Onde está o preço hoje e para onde vai:

  • Paranaguá (28/11): R$ 155,75/saca (melhor preço do ano foi R$ 178 em março)
  • Previsão média 2026 (base caso): R$ 135–140/saca (Cepea, Safras, StoneX)
  • Cenário otimista (seca moderada no Sul + China comprando forte): R$ 150 a 160
  • Cenário pessimista (safra cheia + China lenta): R$ 120 a 128

A conta é simples: para pagar o custo operacional efetivo (COE) médio de Mato Grosso, 57 sacas/ha em Sorriso, o produtor precisa de no mínimo R$ 133/saca com produtividade de 65 sc/ha. Qualquer preço abaixo disso já com margem bruta.

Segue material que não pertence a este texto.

/-- The checks of a page that allows the access, in ascending order of cause. -/
def pageCheck (s : State) (t : Task) (op : MemOp) (la : LaneAcc) (pa : Nat) (x : Xl) : Option Byte :=
  let va := la.addr
  let port := opHome op || x.tso || x.ordsh || (t.prop && x.trk && !x.const)
  if opConst op && !x.const then some causeProt
  else if opWrites op && (inTraceRegion s t.tenant va || (x.const && t.traced.isSome)) then some causeProt
  else if !x.legal then some causeFmt
  else if (opFmt op).any (fun fg => !x.carries fg.1 fg.2) then some causeFmt
  else if opCountsLd op && dataBad s t op pa x.key port then some causeData
  else if scaleBad s t op { la with pa := pa } x.key port then some causeData
  else if x.ordsh && opOrdWrites op && tokenPos s t == .passed then some causeToken
  else none

/-- One lane's access checked (R57, R65, R66, R230, R384): alignment, range, translation, then the page. -/
def laneCheck (s : State) (t : Task) (user : Bool) (op : MemOp) (la : LaneAcc) : State × LaneOut :=
  if la.base % opAlign op != 0 then (s, .bad causeMisaligned la.base false)
  else if 2 ^ 57 ≤ la.base then (s, .bad causeProt la.base false)
  else if 2 ^ 57 ≤ la.addr then (s, .bad causeProt la.addr false)
  else
    match access s (.core t.core) t.tenant (rootOf s t) la.addr
        { r := opReads op, w := opWrites op, x := false, user := user } with
    | (s1, .serve v) => (s1, .serve la v)
    | (s1, .fail cause) => (s1, .bad cause la.addr true)
    | (s1, .ok pa x) =>
      match pageCheck s1 t op la pa x with
      | some cause => (s1, .bad cause la.addr false)
      | none =>
        let trk := x.trk && !x.const
        (s1, .go { la with pa := pa, key := x.key, port := opHome op || x.tso || x.ordsh || (t.prop && trk), tso := x.tso,
                           ordsh := x.ordsh, trk := trk })

/-- Every lane checked, ascending. -/
def lanesCheck (s : State) (t : Task) (user : Bool) (op : MemOp) : List LaneAcc → State × List (LaneAcc × LaneOut)
  | [] => (s, [])
  | la :: ls =>
    let (s1, o) := laneCheck s t user op la
    let (s2, os) := lanesCheck s1 t user op ls
    (s2, (la, o) :: os)

/-- The lowest cause that any lane raises, its lanes, and the address of the lowest of them (R60, R63). -/
structure LaneTrap where
  cause : Byte
  lanes : Lanes
  addr : Nat
  reps : List Nat
  deriving DecidableEq, Repr

def laneTrap (os : List (LaneAcc × LaneOut)) : Option LaneTrap :=
  let bads := os.filterMap (fun p => match p.2 with
    | .bad c a r => some (p.1.lane, c, a, r)
    | _ => none)
  match bads with
  | [] => none
  | b :: bs =>
    let c := bs.foldl (fun m x => if x.2.1.toNat < m.toNat then x.2.1 else m) b.2.1
    let mine := bads.filter (fun x => x.2.1 == c)
    some { cause := c, lanes := maskOf (fun i => mine.any (fun x => x.1 == i)),
           addr := ((mine.head?).map (fun x => x.2.2.1)).getD 0 % 2 ^ 57,
           reps := (mine.filter (fun x => x.2.2.2)).foldl (fun l x => insertNat (x.2.2.1 / 2 ^ 12) l) [] }

/-- Report records of the pages whose faults cannot be served (R373). -/
def reportPages (s : State) (t : Task) (g src : Nat) (cause : Byte) (rd wr : Bool) (pages : List Nat) : State :=
  pages.foldl (fun s p => faultReport s t.tenant
    { job := chargeJob s t, core := t.core, g := g, src := src, cause := cause, va := 2 ^ 12 * p, wr := wr, rd := rd }) s

def goLanes (os : List (LaneAcc × LaneOut)) : List LaneAcc :=
  os.filterMap (fun p => match p.2 with
    | .go la => some la
    | _ => none)
def servedLanes (os : List (LaneAcc × LaneOut)) : List (LaneAcc × Service) :=
  os.filterMap (fun p => match p.2 with
    | .serve la v => some (la, v)
    | _ => none)

/-! ### Traces -/

/-- What a traced task's accesses to tracked granules tell the Eventide (R127 to R129). -/
def traceRead (s : State) (t : Task) (la : LaneAcc) (va n : Nat) : State :=
  match t.traced with
  | none => s
  | some (h, r) =>
    if !la.trk then s
    else modTenant s t.tenant (fun x => { x with trq := x.trq ++
      (List.range ((va + n - 1) / 32 - va / 32 + 1)).map (fun i => .read h r (va / 32 + i)) })

/-- Bytes as the core sees them: at home, under its die's writes in flight, under its L1's written bytes. -/
def coreView (s : State) (c pa key n : Nat) : List Byte :=
  let l1 := ((mget (core s c).l1 (cacheKey pa key)).map (·.dirty)).getD []
  (List.range n).map (fun i =>
    let a := pa + i
    let home := s.wq.foldl (fun b w => if w.die == dieOf c && w.keyid == key then mgetD b w.bytes a else b) (readPa s key a)
    mgetD home l1 a)

def traceWrite (s : State) (t : Task) (la : LaneAcc) (va n : Nat) : State :=
  match t.traced with
  | none => s
  | some (h, r) =>
    if !la.trk then s
    else
      let evs := (List.range ((va + n - 1) / 32 - va / 32 + 1)).map (fun i =>
        let g := va / 32 + i
        TrEvent.write h r g (coreView s t.core (la.pa - va % 32 + 32 * i) la.key 32))
      modTenant s t.tenant (fun x => { x with trq := x.trq ++ evs })

/-- The granules of a tracked store, each with the storing task's own trace (R121, R132). -/
def laneGrans (s : State) (t : Task) (la : LaneAcc) (va n : Nat) : List Gran :=
  if la.trk then (List.range ((va + n - 1) / 32 - va / 32 + 1)).map (fun i => ⟨va / 32 + i, rootOf s t, t.traced.map (·.1)⟩) else []

/-! ### Operations on values -/

/-- The new value of an atomic operation (R238 Table 6). -/
def aopNew (op : AOp) (o d : Nat) : Nat :=
  let ow := BitVec.ofNat 32 o
  let dw := BitVec.ofNat 32 d
  match op with
  | .addN32 => (o + d) % 2 ^ 32
  | .addN64 => (o + d) % 2 ^ 64
  | .minI32 => if ow.toInt ≤ dw.toInt then o else d
  | .maxI32 => if ow.toInt ≤ dw.toInt then d else o
  | .minN32 => if o ≤ d then o else d
  | .maxN32 => if o ≤ d then d else o
  | .andB32 => (ow &&& dw).toNat
  | .orB32 => (ow ||| dw).toNat
  | .xorB32 => (ow ^^^ dw).toNat
  | .exchB32 | .exchB64 => d
  | .incN32 => if d ≤ o then 0 else o + 1
  | .decN32 => if o = 0 ∨ d < o then d else o - 1
  | .addF32 => (f32add .rn ow dw).toNat
  | .minF32 => (f32min ow dw).toNat
  | .maxF32 => (f32max ow dw).toNat

/-- Words as a number, low word first, and back. -/
def wordsNat : List Word → Nat
  | [] => 0
  | w :: ws => w.toNat + 2 ^ 32 * wordsNat ws
def natWords (n x : Nat) : List Word := (List.range n).map (fun k => BitVec.ofNat 32 (x / 2 ^ (32 * k)))

/-- The words that a load of a size writes (R225). -/
def loadWords (sz : Size) (sx : Bool) (raw : Nat) : List Word :=
  match sz with
  | .b8 => [BitVec.ofInt 32 (asInt sx 8 raw)]
  | .b16 => [BitVec.ofInt 32 (asInt sx 16 raw)]
  | .b32 => natWords 1 raw
  | .b64 => natWords 2 raw
  | .b128 => natWords 4 raw

/-! ### Memory at the port -/

/-- The die's own earlier writes, and every write that its reads have returned, have been applied, and no reduction that
a read must see is outstanding: an indivisible access may be made now. A tracked line waits for every write to it, so that
the Eventide learns accesses in the order of memory (R136, R146). -/
def portReady (s : State) (c : Nat) (las : List LaneAcc) : Bool :=
  !pendingBelow s (die s (dieOf c)).clock &&
  las.all (fun la => !redsDue s (la.pa / lineBytes) && !spillHolds s (la.pa / lineBytes)) &&
  !las.any (fun la => la.trk && s.wq.any (fun w => w.line == la.pa / lineBytes))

Os cinco alertas vermelhos para 2026

  • Estoques globais recorde O carryout mundial 2025/26 ficará entre 122 e 125 milhões de toneladas. Nunca na história houve tanto grão sobrando no fim da safra.
  • A China ainda hesita Apesar do acordo EUA-China de 12 milhões de toneladas, Pequim compra devagar e prioriza o Brasil só quando o prêmio cai. Novembro fechou com apenas 62% do volume esperado.
  • O custo de produção subiu entre 12 e15% Fertilizante +8%, defensivos +10%, diesel +5% e arrendamento em dólar em várias regiões. A margem bruta média recuou de 78 para 64 sacas/ha (CNA/Cepea).
  • Clima joga contra o prêmio El Niño ainda ativo até março pode trazer excesso de chuva no RS/PR e atraso de colheita. Qualquer problema de qualidade (umidade alta) derruba o prêmio de exportação.
  • Janela de comercialização encurtada Com a safrinha de milho atrasada entre 15 e 20 dias em várias regiões, a soja de março/abril vai competir com milho no porto. Resultado: fila e desconto.

Estratégia prática para o produtor (o que fazer AGORA)

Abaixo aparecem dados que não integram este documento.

/-- What an accumulator operation does. -/
def accApply (t : Task) (e : Bool) (scopes : List Nat) (k : MatKind) : Task :=
  match k with
  | .accld _ x arow acol => accPut t e (accldWords t x arow acol)
  | .accst _ x arow acol md sat ty epi =>
    accstWrite t x (accstTile { t with sbad := [] } e scopes x arow acol md sat ty epi)
  | .acczero arow n => accPut t e ((upTo n).flatMap (fun i => (upTo 128).map (fun j => (accKey (arow + i) j, 0))))
  | .mul _ _ _ _ _ _ _ _ => t

/-- ACC_OP_COMPLETE. -/
def accComplete (s : State) (c : Nat) (e : Bool) : Option State :=
  match matStopped s c e false with
  | some o => some (matToken (dropMat s c e o.id) o (o.ending.getD 0) 0)
  | none =>
    match matHead s c e with
    | none => none
    | some o =>
      if matIsMul o.kind then none
      else if (task s o.tid).any (fun t => accDataBad t e o.kind) then some (matToken (dropMat (releaseMat s o) c e o.id) o 4 0)
      else
        let s1 := modTask s o.tid (fun t => accApply t e o.scopes o.kind)
        some (matToken (dropMat (releaseMat s1 o) c e o.id) o 0 ((matReads o.kind ++ matWrites o.kind).length))

def execAccOpComplete (core : Nat) (eng : Bool) (s : State) : Outcome State Fault Refusal :=
  fire (accComplete s core eng) s

end Sys2Proof.Machine
end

  1. Trave pelo menos 40 a 50% da safra já

Melhor janela: contratos março/maio 2026 na B3 ou CPR dolarizada com trading
Níveis interessantes hoje: R$ 142–145 Paranaguá (já dá margem de 10–12 sacas acima do custo)

  1. Reduza custo em 8–10 sacas/ha

Negocie fertilizante para entrega janeiro/fevereiro (preço caiu 6% nas últimas 3 semanas)
Use biológicos + fixação biológica de nitrogênio (redução de 15–20 kg de N/ha)
Faça rotação soja-milho-safrinha intensiva com cobertura vegetal (milho consorciado com braquiária)

  1. Monitore três datas-chave

12/dezembro → WASDE USDA (pode cortar yield americano e dar fôlego)
10/janeiro → novo levantamento Conab (primeiro número “de campo”)
28/fevereiro → pico de compra chinesa pós-Ano Novo Lunar

  1. Diversifique a comercialização

30% basis Paranaguá (trava dólar)
30% CPR física com trading grande
20% Barter de insumos (trava custo)
20% livre para oportunizar alta em abril/maio

A frase que resume 2026: “2026 não vai ser ano de ficar rico com soja. Vai ser ano de não ficar pobre.” (André Pessôa, sócio-fundador da Agroconsult, em webinar 28/11)

O Brasil vai produzir como nunca, exportar como líder absoluto e, pela primeira vez em muitos anos, o grande desafio não será colher, mas remunerar. Quem entender que preço médio de R$ 138 é o “novo normal” e agir rápido sai na frente. Quem esperar R$ 180 como em 2022 vai quebrar a cara.

Produtor: o seguro morreu de velho, mas o teimoso morreu pobre. Trave, corte custo e durma tranquilo. 2026 já começou.